## Problem statement
Each line from the one containing "exec (.syncEdge off false)" to the last line of the listing below must be reproduced exactly, and nothing more.

## Records for this exercise
----------

-- ==== Sys2Proof/Certificates/Slice0/Obligations.lean ====
section
/-! DEFINITION. The statements for the provers. A completion statement says where each of its commands runs to a next state and what
that state holds. Qualifiers and status bytes that the manual does not state are free in the model (log entries 2 and 15): a statement
about a record that carries one says that there is some such value. -/

open Sys2Proof Sys2Proof.Machine

/-- The crystal and its PLLs: lockstep, loss, restore, end of the settling window, lock timeouts, lock losses and relocks (R19 to R25,
R31); the LF trim, SYNC, the frame reference, standstill recalibration and the end of a calibration window (R18, R26, R33, R34, R37, R76). In part on log entry 25. -/
def Obligations.ClockComplete : Prop :=
  (∀ s : State, s.sysAwake = true →
    Answers .lockstepMismatch s (fun t => t.faults.safeDue = some 0x1202 ∧ (∃ q, t.faults.raised = s.faults.raised ++ [(0x1202, q, 0, false)]) ∧
      t.twin.acto = false ∧ (∀ n : Fin 4, (t.gate.get n).hwOff = true ∧ (t.mon.brakes.get n).on = false ∧
        ∀ b : Fin 4, t.bridge n b = (s.bridge n b).allOff s.frame.tickBase (s.ps n 0x11)))) ∧
  (∀ s : State, s.sysAwake = true → s.clock.crystal = .good →
    Answers .crystalLoss s (fun t => t.clock.crystal = .lost ∧ t.clock.onRc = true ∧ t.clock.pllc = .stopped ∧ t.clock.pllt = .stopped ∧
      t.clock.qual = 0 ∧ t.clock.lostAt = s.frame.counter ∧
      ∃ q, t.faults.raised = s.faults.raised ++ [(0x1401, q, 0, true)])) ∧
  (∀ (devs : List Nat) (s : State), s.frame.running = true → s.clock.crystal ≠ .good → s.clock.onRc = true → s.allAtRest = true → s.clock.retryAt = none →
      s.par 0x0031 ≤ s.bandRun devs →
    Answers (.crystalRestore devs) s (fun t => t.clock.crystal = .good ∧ t.clock.onRc = false ∧ t.clock.settle = some s.frame.counter ∧
      t.clock.restored = some s.frame.counter ∧ t.clock.pllm = .seeking ∧
      t.clock.pllc = (if s.domReady .net then .seeking else .stopped) ∧ t.frame = s.frame)) ∧
  (∀ (devs : List Nat) (s : State), s.frame.running = true → s.clock.crystal ≠ .good → s.clock.onRc = true → s.clock.retryAt = none →
      s.bandRun devs < s.par 0x0031 →
    exec (.crystalRestore devs) s = .next { s with clock := { s.clock with crystal := .lost, qual := s.bandRun devs } }) ∧
  (∀ (d : BitVec 32) (s : State), s.clock.settle = some d → s.frame.running = true → s.since d ≤ 10 →
    ∃ u : State, exec .clockSettlingEnd s = .next u.settle ∧ u.clock.settle = none ∧ u.clock.pllm = .locked ∧ u.clock.listen = false ∧
      (s.clock.pllc = .seeking → u.clock.pllc = .locked)) ∧
  (∀ (d : BitVec 32) (s : State), s.frame.running = true → s.clock.restored = some d → s.clock.pllc = .seeking → 10 ≤ s.since d →
    Answers (.pllLockTimeout 1) s (fun t => t.clock.crystal = .lost ∧ t.clock.pllc = .stopped ∧ t.clock.pllt = .stopped ∧
      t.clock.retryAt = some (s.frame.counter + BitVec.ofNat 32 (20 * s.par 0x0031)) ∧ t.faultActive 0x1403 = true)) ∧
  (∀ s : State, s.sysAwake = true → s.clock.pllm = .locked →
    Answers (.pllLockLoss 0) s (fun t => t.clock.pllm = .seeking ∧ t.clock.halted = true ∧ t.frame.running = false ∧
      t.faults.device = true ∧ ∀ n : Fin 4, (t.gate.get n).hwOff = true ∧ (t.mon.brakes.get n).on = false)) ∧
  (∀ s : State, s.sysAwake = true → s.clock.pllc = .locked → s.clock.crystal = .good →
    Answers (.pllLockLoss 1) s (fun t => t.clock.pllc = .seeking ∧ (∃ q, t.faults.raised = s.faults.raised ++ [(0x1403, q, 0, true)]) ∧
      ∀ p : Fin 2, (s.ports.get p).sync = .synced → (t.ports.get p).sync = .holdover)) ∧
  (∀ s : State, s.sysAwake = true → s.clock.pllt = .locked → s.clock.crystal = .good →
    Answers (.pllLockLoss 2) s (fun t => t.clock.pllt = .seeking ∧ t.twin.link = .down ∧
      ∃ q, t.faults.raised = s.faults.raised ++ [(0x1404, q, 0, true)])) ∧
  (∀ (us held periods : Nat) (s : State), s.clock.halted = true → s.clock.dead = false → us - held ≤ 10000 → 100 ≤ held →
    Answers (.pllRelock 0 us held periods) s (fun t => t.clock.pllm = .locked ∧ t.clock.halted = false ∧ t.frame.running = s.domReady .sys ∧
      t.frame.counter = s.frame.counter + BitVec.ofNat 32 (framesOf periods))) ∧
  (∀ (us held periods : Nat) (s : State), s.clock.halted = true → s.clock.dead = false → 10000 < us - held →
    exec (.pllRelock 0 us held periods) s = .next { s with clock := { s.clock with dead := true } }) ∧
  (∀ (us held periods : Nat) (s : State), s.clock.pllc = .seeking → s.clock.settle = none → s.clock.crystal = .good → 50 ≤ held →
    Answers (.pllRelock 1 us held periods) s (fun t => t.clock = { s.clock with pllc := .locked } ∧ t.frame = s.frame)) ∧
  (∀ (us held periods : Nat) (s : State), s.clock.pllt = .seeking → s.clock.crystal = .good →
    Answers (.pllRelock 2 us held periods) s (fun t => t.clock.pllt = .locked ∧ (s.unitOn 8 = true → s.twin.link = .down → t.twin.link = .training))) ∧
  (∀ (dev : Int) (s : State), s.frame.running = true → s.clock.crystal = .good → 150 < dev.natAbs →
    Answers (.lfTrim dev) s (fun t => t.clock = { s.clock with lfDev := dev } ∧ ∃ q, t.faults.raised = s.faults.raised ++ [(0x1405, q, 0, true)])) ∧
  (∀ (dev : Int) (s : State), s.frame.running = true → s.clock.crystal = .good → dev.natAbs ≤ 150 →
    Answers (.lfTrim dev) s (fun t => t.clock = { s.clock with lfDev := dev } ∧ t.faults.raised.length = s.faults.raised.length)) ∧
  (∀ (off : Nat) (s : State), s.frame.running = true → s.par 0x0010 = 2 → (∀ p, s.frame.syncLast = some p → p + 9000 ≤ s.tickAt off) →
    exec (.syncEdge off true) s = .next { s with
      pins := { s.pins with sync := true }
      frame := { s.frame with syncLast := some (s.tickAt off), syncLost := false, syncTrim := syncTrim (s.par 0x0012) (if off ≤ 5000 then off else (off : Int) - 10000) } }) ∧
  (∀ (top : Nat) (phase : Int), (syncTrim top phase).natAbs ≤ top ∧ (syncTrim top phase).natAbs ≤ phase.natAbs ∧ 0 ≤ phase * syncTrim top phase ∧
    (top ≤ phase.natAbs → (syncTrim top phase).natAbs = top)) ∧
  (∀ (off p : Nat) (s : State), s.frame.running = true → s.par 0x0010 = 2 → s.frame.syncLast = some p → s.tickAt off < p + 9000 →
    Answers (.syncEdge off true) s (fun t => t.frame = { s.frame with syncRej := true } ∧ t.clock = s.clock ∧
      t.pins = (({ s with pins := { s.pins with sync := true } } : State).bumpReject 192).pins)) ∧
  (∀ (off : Nat) (s : State), s.frame.running = true →
    exec (.syncEdge off false) s = .next { s with pins := { s.pins with sync := false } }) ∧
  (∀ (off : Nat) (s : State), s.frame.running = true → s.par 0x0010 = 2 → s.frame.syncLost = false →
      (∀ p, s.frame.syncLast = some p → p + 200000 ≤ s.tickAt off) →
    Answers (.syncReferenceLoss off) s (fun t => t.frame = { s.frame with syncLost := true, trim := 0, syncTrim := 0 } ∧
      ∃ q, t.faults.events.getLast? = some (0x1202, q, s.frame.counter))) ∧
  (∀ s : State, s.frame.running = true → s.frame.trimHeld = 20 →
    Answers .frameTrimLimit s (fun t => t.frame = { s.frame with trimHeld := 21 } ∧
      ∃ q, t.faults.events.getLast? = some (0x1201, q, s.frame.counter))) ∧
  (∀ (n : Fin 4) (s : State), s.frame.running = true → s.axReady n = true → (s.axSt n).calEnd = none → (s.motion.get n).still = true →
    s.par 0x0022 ≤ (s.motion.get n).stillF → s.par 0x0021 ≠ 0 → 20000 * s.par 0x0021 ≤ s.since (s.axSt n).calLast → s.unstarted n = false →
      s.toAct n = false → ¬ (s.ax n 0x16 = 0 ∧ s.ax n 0x1C = 0) →
    exec (.standstillRecalStart n) s =
      .next (((s.setSeq n (fun a => { a with calEnd := some (s.frame.counter + 2), recal := true })).takeAmp n 0).enterHold n .recal)) ∧
  (∀ (n : Fin 4) (e : BitVec 32) (s : State), (s.axSt n).calEnd = some e → s.ahead e ≤ 1 →
    exec (.calibrationEnd n) s = .next s.settle)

----------

## Solution
    exec (.syncEdge off false) s = .next { s with pins := { s.pins with sync := false } }) ∧
  (∀ (off : Nat) (s : State), s.frame.running = true → s.par 0x0010 = 2 → s.frame.syncLost = false →
      (∀ p, s.frame.syncLast = some p → p + 200000 ≤ s.tickAt off) →
    Answers (.syncReferenceLoss off) s (fun t => t.frame = { s.frame with syncLost := true, trim := 0, syncTrim := 0 } ∧
      ∃ q, t.faults.events.getLast? = some (0x1202, q, s.frame.counter))) ∧
  (∀ s : State, s.frame.running = true → s.frame.trimHeld = 20 →
    Answers .frameTrimLimit s (fun t => t.frame = { s.frame with trimHeld := 21 } ∧
      ∃ q, t.faults.events.getLast? = some (0x1201, q, s.frame.counter))) ∧
  (∀ (n : Fin 4) (s : State), s.frame.running = true → s.axReady n = true → (s.axSt n).calEnd = none → (s.motion.get n).still = true →
    s.par 0x0022 ≤ (s.motion.get n).stillF → s.par 0x0021 ≠ 0 → 20000 * s.par 0x0021 ≤ s.since (s.axSt n).calLast → s.unstarted n = false →
      s.toAct n = false → ¬ (s.ax n 0x16 = 0 ∧ s.ax n 0x1C = 0) →
    exec (.standstillRecalStart n) s =
      .next (((s.setSeq n (fun a => { a with calEnd := some (s.frame.counter + 2), recal := true })).takeAmp n 0).enterHold n .recal)) ∧
  (∀ (n : Fin 4) (e : BitVec 32) (s : State), (s.axSt n).calEnd = some e → s.ahead e ≤ 1 →
    exec (.calibrationEnd n) s = .next s.settle)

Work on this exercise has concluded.